Dollar Dominates Amidst Middle East Tension and Fed's Inflation Warning
The dollar strengthened due to rising Middle East tensions and discussions from Federal Reserve Chair Jerome Powell on inflation. Investors worried about the possibility of U.S. involvement in the conflict. Meanwhile, the Fed maintained rates, leaving markets uncertain about future cuts, causing fluctuations in global currencies.

The dollar gained strength on Thursday as investors sought safe-haven assets amid escalating tensions in the Middle East. Concerns emerged over possible U.S. involvement, overshadowing Federal Reserve Chair Jerome Powell's cautious stance on inflation.
Asian markets saw muted activity initially, but the dollar climbed, impacting risk-sensitive currencies. Reports suggested the U.S. might strike Iran, adding to the geopolitical strains along with ongoing conflict between Iran and Israel, now in its seventh day.

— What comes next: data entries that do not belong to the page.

theorem execLocalPllLock_keeps {s0 s : State} (h : Keeps s0 s) (a0) : ∀ t, execLocalPllLock a0 s = .next t → Keeps s0 t := by
  intro t ht
  refine Keeps.ofEq ?_ (Host.Outcome.next.inj ht).symm
  with_reducible repeat' first | exact h | assumption | apply State.pllLock_keeps | split | apply foldl_keeps | intro _ | fail_if_no_progress refine Keeps.same ?_ rfl | fail_if_no_progress extract_lets | apply getD_keeps | apply elim_keeps | dsimp +zetaDelta only

theorem State.lanePllFault_keeps {s0 s : State} (h : Keeps s0 s) (a1) : Keeps s0 (State.lanePllFault s a1) := by
  unfold State.lanePllFault
  with_reducible repeat' first | exact h | assumption | apply State.wr_keeps | apply State.raise_keeps | apply State.portReset_keeps | apply State.linkDown_keeps | split | apply foldl_keeps | intro _ | fail_if_no_progress refine Keeps.same ?_ rfl | fail_if_no_progress extract_lets | apply getD_keeps | apply elim_keeps | dsimp +zetaDelta only

theorem execLanePllUnlock_keeps {s0 s : State} (h : Keeps s0 s) (a0) : ∀ t, execLanePllUnlock a0 s = .next t → Keeps s0 t := by
  intro t ht
  refine Keeps.ofEq ?_ (Host.Outcome.next.inj ht).symm
  with_reducible repeat' first | exact h | assumption | apply State.lanePllFault_keeps | split | apply foldl_keeps | intro _ | fail_if_no_progress refine Keeps.same ?_ rfl | fail_if_no_progress extract_lets | apply getD_keeps | apply elim_keeps | dsimp +zetaDelta only

theorem State.clockFault_keeps {s0 s : State} (h : Keeps s0 s) (a1) : Keeps s0 (State.clockFault s a1) := by
  unfold State.clockFault
  with_reducible repeat' first | exact h | assumption | apply State.raise_keeps | apply State.refLoss_keeps | apply State.wr_keeps | apply State.lanePllFault_keeps | apply State.dpLost_keeps | apply State.ethLinkChange_keeps | apply State.pcieLinkChange_keeps | split | apply foldl_keeps | intro _ | fail_if_no_progress refine Keeps.same ?_ rfl | fail_if_no_progress extract_lets | apply getD_keeps | apply elim_keeps | dsimp +zetaDelta only

theorem execClockFault_keeps {s0 s : State} (h : Keeps s0 s) (a0) : ∀ t, execClockFault a0 s = .next t → Keeps s0 t := by
  intro t ht
  refine Keeps.ofEq ?_ (Host.Outcome.next.inj ht).symm
  with_reducible repeat' first | exact h | assumption | apply State.clockFault_keeps | split | apply foldl_keeps | intro _ | fail_if_no_progress refine Keeps.same ?_ rfl | fail_if_no_progress extract_lets | apply getD_keeps | apply elim_keeps | dsimp +zetaDelta only

theorem State.blockStopped_keeps {s0 s : State} (h : Keeps s0 s) (a1) : Keeps s0 (State.blockStopped s a1) := by
  unfold State.blockStopped
  with_reducible repeat' first | exact h | assumption | apply State.linkDown_keeps | apply State.clearSwitch_keeps | apply State.modPipe_keeps | apply State.wr_keeps | apply State.pcieLinkChange_keeps | apply State.modMac_keeps | split | apply foldl_keeps | intro _ | fail_if_no_progress refine Keeps.same ?_ rfl | fail_if_no_progress extract_lets | apply getD_keeps | apply elim_keeps | dsimp +zetaDelta only

theorem State.stopRamps_keeps {s0 s : State} (h : Keeps s0 s) (a1) : Keeps s0 (State.stopRamps s a1) := by
  unfold State.stopRamps
  with_reducible repeat' first | exact h | assumption | apply State.eachIn_keeps | split | apply foldl_keeps | intro _ | fail_if_no_progress refine Keeps.same ?_ rfl | fail_if_no_progress extract_lets | apply getD_keeps | apply elim_keeps | dsimp +zetaDelta only

theorem State.enablesChanged_keeps {s0 s : State} (h : Keeps s0 s) (a1) : Keeps s0 (State.enablesChanged s a1) := by
  unfold State.enablesChanged
  with_reducible repeat' first | exact h | assumption | apply State.each_keeps | apply State.blockStopped_keeps | apply State.stopRamps_keeps | split | apply foldl_keeps | intro _ | fail_if_no_progress refine Keeps.same ?_ rfl | fail_if_no_progress extract_lets | apply getD_keeps | apply elim_keeps | dsimp +zetaDelta only

theorem State.kick_keeps {s0 s : State} (h : Keeps s0 s) : Keeps s0 (State.kick s) := by
  unfold State.kick
  with_reducible repeat' first | exact h | assumption | split | apply foldl_keeps | intro _ | fail_if_no_progress refine Keeps.same ?_ rfl | fail_if_no_progress extract_lets | apply getD_keeps | apply elim_keeps | dsimp +zetaDelta only

theorem execWatchdogExpire_keeps {s0 s : State} (h : Keeps s0 s) : ∀ t, execWatchdogExpire s = .next t → Keeps s0 t := by
  intro t ht
  refine Keeps.ofEq ?_ (Host.Outcome.next.inj ht).symm
  with_reducible repeat' first | exact h | assumption | apply State.raise_keeps | apply State.kick_keeps | apply State.requestWarm_keeps | split | apply foldl_keeps | intro _ | fail_if_no_progress refine Keeps.same ?_ rfl | fail_if_no_progress extract_lets | apply getD_keeps | apply elim_keeps | dsimp +zetaDelta only

theorem State.modPwr_keeps {s0 s : State} (h : Keeps s0 s) (a1) : Keeps s0 (State.modPwr s a1) := by
  unfold State.modPwr
  with_reducible repeat' first | exact h | assumption | split | apply foldl_keeps | intro _ | fail_if_no_progress refine Keeps.same ?_ rfl | fail_if_no_progress extract_lets | apply getD_keeps | apply elim_keeps | dsimp +zetaDelta only

theorem State.psRequest_keeps {s0 s : State} (h : Keeps s0 s) (a1) : Keeps s0 (State.psRequest s a1) := by
  unfold State.psRequest
  with_reducible repeat' first | exact h | assumption | apply State.modPwr_keeps | apply State.finish_keeps | apply State.wr_keeps | split | apply foldl_keeps | intro _ | fail_if_no_progress refine Keeps.same ?_ rfl | fail_if_no_progress extract_lets | apply getD_keeps | apply elim_keeps | dsimp +zetaDelta only

theorem State.nextRequest_keeps {s0 s : State} (h : Keeps s0 s) : Keeps s0 (State.nextRequest s) := by
  unfold State.nextRequest
  with_reducible repeat' first | exact h | assumption | apply State.modPwr_keeps | apply State.psRequest_keeps | split | apply foldl_keeps | intro _ | fail_if_no_progress refine Keeps.same ?_ rfl | fail_if_no_progress extract_lets | apply getD_keeps | apply elim_keeps | dsimp +zetaDelta only

theorem State.pauseAll_keeps {s0 s : State} (h : Keeps s0 s) (a1) : Keeps s0 (State.pauseAll s a1) := by
  unfold State.pauseAll
  with_reducible repeat' first | exact h | assumption | apply State.eachIn_keeps | apply State.modAdp_keeps | split | apply foldl_keeps | intro _ | fail_if_no_progress refine Keeps.same ?_ rfl | fail_if_no_progress extract_lets | apply getD_keeps | apply elim_keeps | dsimp +zetaDelta only

theorem State.entryOver_keeps {s0 s : State} (h : Keeps s0 s) : Keeps s0 (State.entryOver s) := by
  unfold State.entryOver
  with_reducible repeat' first | exact h | assumption | apply State.wr_keeps | apply State.modPwr_keeps | apply State.pauseAll_keeps | split | apply foldl_keeps | intro _ | fail_if_no_progress refine Keeps.same ?_ rfl | fail_if_no_progress extract_lets | apply getD_keeps | apply elim_keeps | dsimp +zetaDelta only

theorem State.unparkAll_keeps {s0 s : State} (h : Keeps s0 s) : Keeps s0 (State.unparkAll s) := by
  unfold State.unparkAll
  with_reducible repeat' first | exact h | assumption | apply State.each_keeps | apply State.modLink_keeps | apply State.wakeLink_keeps | apply State.nextRejoin_keeps | split | apply foldl_keeps | intro _ | fail_if_no_progress refine Keeps.same ?_ rfl | fail_if_no_progress extract_lets | apply getD_keeps | apply elim_keeps | dsimp +zetaDelta only

theorem State.entryAbandon_keeps {s0 s : State} (h : Keeps s0 s) (a1) (a2) (a3) : Keeps s0 (State.entryAbandon s a1 a2 a3) := by
  unfold State.entryAbandon
  with_reducible repeat' first | exact h | assumption | apply State.wr_keeps | apply State.entryOver_keeps | apply State.raise_keeps | apply State.finish_keeps | apply State.unparkAll_keeps | apply State.nextRequest_keeps | split | apply foldl_keeps | intro _ | fail_if_no_progress refine Keeps.same ?_ rfl | fail_if_no_progress extract_lets | apply getD_keeps | apply elim_keeps | dsimp +zetaDelta only

theorem State.parkLink_keeps {s0 s : State} (h : Keeps s0 s) (a1) : Keeps s0 (State.parkLink s a1) := by
  unfold State.parkLink
  with_reducible repeat' first | exact h | assumption | apply State.sendCtl_keeps | apply State.holdAct_keeps | split | apply foldl_keeps | intro _ | fail_if_no_progress refine Keeps.same ?_ rfl | fail_if_no_progress extract_lets | apply getD_keeps | apply elim_keeps | dsimp +zetaDelta only

theorem State.allAccepted_keeps {s0 s : State} (h : Keeps s0 s) : Keeps s0 (State.allAccepted s) := by
  unfold State.allAccepted
  with_reducible repeat' first | exact h | assumption | apply State.modPwr_keeps | apply State.finish_keeps | apply State.pauseAll_keeps | apply State.each_keeps | apply State.parkLink_keeps | split | apply foldl_keeps | intro _ | fail_if_no_progress refine Keeps.same ?_ rfl | fail_if_no_progress extract_lets | apply getD_keeps | apply elim_keeps | dsimp +zetaDelta only

theorem State.handshake_keeps {s0 s : State} (h : Keeps s0 s) : Keeps s0 (State.handshake s) := by
  unfold State.handshake
  with_reducible repeat' first | exact h | assumption | apply State.accept_keeps | apply State.entryAbandon_keeps | apply State.allAccepted_keeps | apply State.modPwr_keeps | split | apply foldl_keeps | intro _ | fail_if_no_progress refine Keeps.same ?_ rfl | fail_if_no_progress extract_lets | apply getD_keeps | apply elim_keeps | dsimp +zetaDelta only

theorem execHandshakeRound_keeps {s0 s : State} (h : Keeps s0 s) : ∀ t, execHandshakeRound s = .next t → Keeps s0 t := by
  intro t ht
  refine Keeps.ofEq ?_ (Host.Outcome.next.inj ht).symm
  with_reducible repeat' first | exact h | assumption | apply State.handshake_keeps | split | apply foldl_keeps | intro _ | fail_if_no_progress refine Keeps.same ?_ rfl | fail_if_no_progress extract_lets | apply getD_keeps | apply elim_keeps | dsimp +zetaDelta only

theorem execDelayExpire_keeps {s0 s : State} (h : Keeps s0 s) : ∀ t, execDelayExpire s = .next t → Keeps s0 t := by
  intro t ht
  refine Keeps.ofEq ?_ (Host.Outcome.next.inj ht).symm
  with_reducible repeat' first | exact h | assumption | apply State.handshake_keeps | split | apply foldl_keeps | intro _ | fail_if_no_progress refine Keeps.same ?_ rfl | fail_if_no_progress extract_lets | apply getD_keeps | apply elim_keeps | dsimp +zetaDelta only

The U.S. markets, closed for the Juneteenth holiday, experienced reduced liquidity.
In economic news, the Fed held rates steady, projecting future cuts despite not reaching consensus. Powell indicated tariffs would lead to higher goods prices by summer. Markets remain jittery about rate cut timing, as analysts predict potential cuts later this year, amid ongoing uncertainties.